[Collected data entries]
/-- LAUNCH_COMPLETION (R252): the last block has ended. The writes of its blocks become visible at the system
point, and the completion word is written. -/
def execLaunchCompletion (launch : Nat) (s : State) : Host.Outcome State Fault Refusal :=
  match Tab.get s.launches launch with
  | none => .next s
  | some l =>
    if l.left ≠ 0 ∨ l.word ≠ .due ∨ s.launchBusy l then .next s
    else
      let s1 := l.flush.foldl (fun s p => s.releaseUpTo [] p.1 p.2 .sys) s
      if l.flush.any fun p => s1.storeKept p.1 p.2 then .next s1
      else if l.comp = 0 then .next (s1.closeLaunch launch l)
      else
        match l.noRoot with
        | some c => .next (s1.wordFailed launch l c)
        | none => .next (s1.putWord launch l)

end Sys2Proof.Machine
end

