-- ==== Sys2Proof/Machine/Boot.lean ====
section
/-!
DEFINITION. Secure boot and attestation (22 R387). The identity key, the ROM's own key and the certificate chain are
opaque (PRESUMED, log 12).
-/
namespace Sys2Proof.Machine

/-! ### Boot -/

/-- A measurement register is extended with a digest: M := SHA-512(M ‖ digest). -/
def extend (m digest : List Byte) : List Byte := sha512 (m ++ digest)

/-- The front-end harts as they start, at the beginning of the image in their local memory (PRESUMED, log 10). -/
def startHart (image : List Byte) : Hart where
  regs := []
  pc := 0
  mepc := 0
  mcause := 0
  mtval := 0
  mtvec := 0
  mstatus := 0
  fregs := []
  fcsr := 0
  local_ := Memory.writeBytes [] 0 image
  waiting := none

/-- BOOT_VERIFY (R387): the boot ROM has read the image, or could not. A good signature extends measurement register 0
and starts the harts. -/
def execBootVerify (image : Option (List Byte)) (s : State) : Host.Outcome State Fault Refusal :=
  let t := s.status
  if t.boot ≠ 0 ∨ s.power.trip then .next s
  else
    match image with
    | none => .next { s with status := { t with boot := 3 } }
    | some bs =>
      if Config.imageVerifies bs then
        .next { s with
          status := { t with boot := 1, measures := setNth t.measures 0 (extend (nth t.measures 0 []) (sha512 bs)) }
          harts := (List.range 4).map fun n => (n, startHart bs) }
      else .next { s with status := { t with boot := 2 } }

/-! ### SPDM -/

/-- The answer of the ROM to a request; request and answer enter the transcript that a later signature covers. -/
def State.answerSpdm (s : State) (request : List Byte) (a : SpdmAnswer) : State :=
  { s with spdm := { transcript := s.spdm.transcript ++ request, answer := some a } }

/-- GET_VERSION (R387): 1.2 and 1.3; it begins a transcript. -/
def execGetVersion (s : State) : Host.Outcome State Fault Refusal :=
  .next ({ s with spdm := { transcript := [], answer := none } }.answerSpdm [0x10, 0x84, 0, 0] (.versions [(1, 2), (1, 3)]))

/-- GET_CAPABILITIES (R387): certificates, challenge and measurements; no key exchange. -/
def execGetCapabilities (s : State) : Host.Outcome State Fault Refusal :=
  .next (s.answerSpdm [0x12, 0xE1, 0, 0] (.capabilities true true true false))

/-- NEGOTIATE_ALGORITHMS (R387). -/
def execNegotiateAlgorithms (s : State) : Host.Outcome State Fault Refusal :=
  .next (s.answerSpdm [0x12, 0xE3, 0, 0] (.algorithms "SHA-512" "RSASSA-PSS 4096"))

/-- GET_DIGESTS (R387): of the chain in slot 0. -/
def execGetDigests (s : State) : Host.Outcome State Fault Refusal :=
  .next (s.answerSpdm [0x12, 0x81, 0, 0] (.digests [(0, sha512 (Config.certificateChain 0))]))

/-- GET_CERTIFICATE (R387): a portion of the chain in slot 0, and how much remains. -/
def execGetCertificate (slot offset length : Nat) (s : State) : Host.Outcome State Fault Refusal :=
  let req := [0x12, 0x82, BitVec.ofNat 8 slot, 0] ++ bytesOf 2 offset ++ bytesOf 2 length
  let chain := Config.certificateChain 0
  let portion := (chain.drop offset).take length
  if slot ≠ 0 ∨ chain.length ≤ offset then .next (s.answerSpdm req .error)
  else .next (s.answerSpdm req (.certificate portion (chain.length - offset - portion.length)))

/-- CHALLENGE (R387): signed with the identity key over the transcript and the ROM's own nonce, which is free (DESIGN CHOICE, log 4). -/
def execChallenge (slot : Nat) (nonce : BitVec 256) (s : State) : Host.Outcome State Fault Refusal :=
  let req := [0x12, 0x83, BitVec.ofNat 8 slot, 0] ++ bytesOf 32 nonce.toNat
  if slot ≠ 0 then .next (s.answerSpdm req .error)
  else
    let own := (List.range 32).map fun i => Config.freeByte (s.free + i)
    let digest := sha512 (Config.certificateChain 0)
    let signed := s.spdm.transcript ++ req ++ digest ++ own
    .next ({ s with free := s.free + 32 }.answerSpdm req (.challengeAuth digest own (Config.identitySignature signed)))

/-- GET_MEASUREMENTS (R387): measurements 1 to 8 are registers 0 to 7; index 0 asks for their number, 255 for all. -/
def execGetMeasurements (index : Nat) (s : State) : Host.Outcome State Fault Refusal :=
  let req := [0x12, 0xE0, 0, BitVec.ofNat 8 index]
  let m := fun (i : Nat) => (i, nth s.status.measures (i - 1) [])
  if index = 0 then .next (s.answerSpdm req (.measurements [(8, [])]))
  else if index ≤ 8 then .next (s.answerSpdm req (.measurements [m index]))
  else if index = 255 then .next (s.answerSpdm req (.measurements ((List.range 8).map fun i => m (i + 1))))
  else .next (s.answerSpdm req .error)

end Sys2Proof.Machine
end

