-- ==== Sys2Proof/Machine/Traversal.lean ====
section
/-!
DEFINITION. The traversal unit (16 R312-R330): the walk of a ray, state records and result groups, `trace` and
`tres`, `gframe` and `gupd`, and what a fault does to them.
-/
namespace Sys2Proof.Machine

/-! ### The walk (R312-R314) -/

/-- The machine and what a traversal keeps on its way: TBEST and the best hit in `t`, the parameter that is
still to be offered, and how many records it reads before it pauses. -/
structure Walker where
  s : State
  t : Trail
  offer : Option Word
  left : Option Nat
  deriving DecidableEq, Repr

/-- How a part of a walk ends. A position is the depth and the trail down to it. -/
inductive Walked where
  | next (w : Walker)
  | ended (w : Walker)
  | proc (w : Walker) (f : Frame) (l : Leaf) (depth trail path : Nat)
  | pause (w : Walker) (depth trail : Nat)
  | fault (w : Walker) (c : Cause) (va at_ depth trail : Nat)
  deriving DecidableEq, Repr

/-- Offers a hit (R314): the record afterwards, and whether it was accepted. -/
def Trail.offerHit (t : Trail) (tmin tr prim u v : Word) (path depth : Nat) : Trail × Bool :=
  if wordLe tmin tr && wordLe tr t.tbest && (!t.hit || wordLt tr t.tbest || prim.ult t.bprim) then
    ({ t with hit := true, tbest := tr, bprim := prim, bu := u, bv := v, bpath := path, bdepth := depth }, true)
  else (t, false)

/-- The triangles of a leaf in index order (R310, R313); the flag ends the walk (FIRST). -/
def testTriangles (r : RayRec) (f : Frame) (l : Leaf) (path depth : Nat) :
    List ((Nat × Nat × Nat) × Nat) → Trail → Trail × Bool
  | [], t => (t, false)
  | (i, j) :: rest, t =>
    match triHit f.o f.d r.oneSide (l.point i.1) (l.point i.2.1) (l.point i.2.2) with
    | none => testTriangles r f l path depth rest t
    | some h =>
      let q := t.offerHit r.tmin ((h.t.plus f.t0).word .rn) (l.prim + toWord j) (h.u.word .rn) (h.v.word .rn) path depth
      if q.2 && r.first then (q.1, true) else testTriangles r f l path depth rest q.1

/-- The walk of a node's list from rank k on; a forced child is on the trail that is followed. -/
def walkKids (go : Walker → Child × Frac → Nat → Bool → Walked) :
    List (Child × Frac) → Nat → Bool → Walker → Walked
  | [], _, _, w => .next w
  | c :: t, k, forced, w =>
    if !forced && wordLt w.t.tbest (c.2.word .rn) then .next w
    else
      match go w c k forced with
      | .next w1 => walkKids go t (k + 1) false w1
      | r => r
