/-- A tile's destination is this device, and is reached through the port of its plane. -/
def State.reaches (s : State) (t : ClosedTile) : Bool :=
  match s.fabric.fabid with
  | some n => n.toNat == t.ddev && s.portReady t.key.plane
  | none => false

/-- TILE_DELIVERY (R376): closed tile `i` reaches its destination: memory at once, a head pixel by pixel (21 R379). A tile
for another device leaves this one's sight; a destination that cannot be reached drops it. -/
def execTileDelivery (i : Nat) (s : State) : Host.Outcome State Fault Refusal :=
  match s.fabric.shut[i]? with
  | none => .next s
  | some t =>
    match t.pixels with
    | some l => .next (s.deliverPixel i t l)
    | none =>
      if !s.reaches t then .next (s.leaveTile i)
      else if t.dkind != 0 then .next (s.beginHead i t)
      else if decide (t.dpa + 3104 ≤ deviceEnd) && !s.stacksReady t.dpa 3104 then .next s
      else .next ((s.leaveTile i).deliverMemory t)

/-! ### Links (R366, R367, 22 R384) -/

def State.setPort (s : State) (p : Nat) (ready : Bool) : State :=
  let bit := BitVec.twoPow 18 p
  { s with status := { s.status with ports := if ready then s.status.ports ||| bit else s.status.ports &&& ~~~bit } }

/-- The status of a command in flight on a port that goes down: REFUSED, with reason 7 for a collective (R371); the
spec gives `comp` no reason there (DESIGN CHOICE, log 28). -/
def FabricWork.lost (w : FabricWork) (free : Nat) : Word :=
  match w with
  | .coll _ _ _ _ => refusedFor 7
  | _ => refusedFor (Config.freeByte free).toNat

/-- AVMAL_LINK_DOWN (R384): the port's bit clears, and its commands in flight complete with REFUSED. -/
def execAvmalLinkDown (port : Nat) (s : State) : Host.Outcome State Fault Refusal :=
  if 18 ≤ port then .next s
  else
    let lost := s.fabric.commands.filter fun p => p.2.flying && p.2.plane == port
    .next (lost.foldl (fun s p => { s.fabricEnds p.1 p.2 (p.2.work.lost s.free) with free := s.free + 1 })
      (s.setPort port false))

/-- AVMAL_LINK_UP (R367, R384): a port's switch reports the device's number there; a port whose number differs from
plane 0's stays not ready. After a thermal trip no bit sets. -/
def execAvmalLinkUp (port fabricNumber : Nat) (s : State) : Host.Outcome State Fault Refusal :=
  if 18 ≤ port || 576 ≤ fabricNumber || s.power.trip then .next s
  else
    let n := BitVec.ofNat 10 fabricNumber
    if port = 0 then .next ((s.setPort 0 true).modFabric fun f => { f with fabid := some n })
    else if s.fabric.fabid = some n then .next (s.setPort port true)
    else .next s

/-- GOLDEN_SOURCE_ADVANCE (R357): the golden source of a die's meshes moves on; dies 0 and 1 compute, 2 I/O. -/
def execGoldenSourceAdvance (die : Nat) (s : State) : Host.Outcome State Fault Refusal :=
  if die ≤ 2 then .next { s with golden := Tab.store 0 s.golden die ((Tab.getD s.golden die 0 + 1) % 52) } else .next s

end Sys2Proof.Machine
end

Problem details>
Retype only the stretch of lines above starting at the one with "let bit := BitVec.twoPow 18 p" and stopping at the one with "s.status with ports", exactly as written, with both kept.

Finished exercise>
  let bit := BitVec.twoPow 18 p
  { s with status := { s.status with ports := if ready then s.status.ports ||| bit else s.status.ports &&& ~~~bit } }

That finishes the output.